Exercise
Every record is to be restated exactly, with nothing left out.
◆ ◆ ◆ ◆
-- ==== Sys2Proof/Machine/Core.lean ====
section
/-! DEFINITION. Machine/Core.lean: the machine as the host runs it. -/

/-- The KX8-144A as a block. -/
def Sys2Proof.core : Host.Core :=
  { State := Sys2Proof.Machine.State
    Fault := Sys2Proof.Machine.Fault
    Refusal := Sys2Proof.Machine.Refusal
    step := Sys2Proof.Machine.step
    reset := Sys2Proof.Machine.State.reset }
end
◆ ◆ ◆ ◆
Written reply
-- ==== Sys2Proof/Machine/Core.lean ====
section
/-! DEFINITION. Machine/Core.lean: the machine as the host runs it. -/

/-- The KX8-144A as a block. -/
def Sys2Proof.core : Host.Core :=
  { State := Sys2Proof.Machine.State
    Fault := Sys2Proof.Machine.Fault
    Refusal := Sys2Proof.Machine.Refusal
    step := Sys2Proof.Machine.step
    reset := Sys2Proof.Machine.State.reset }
end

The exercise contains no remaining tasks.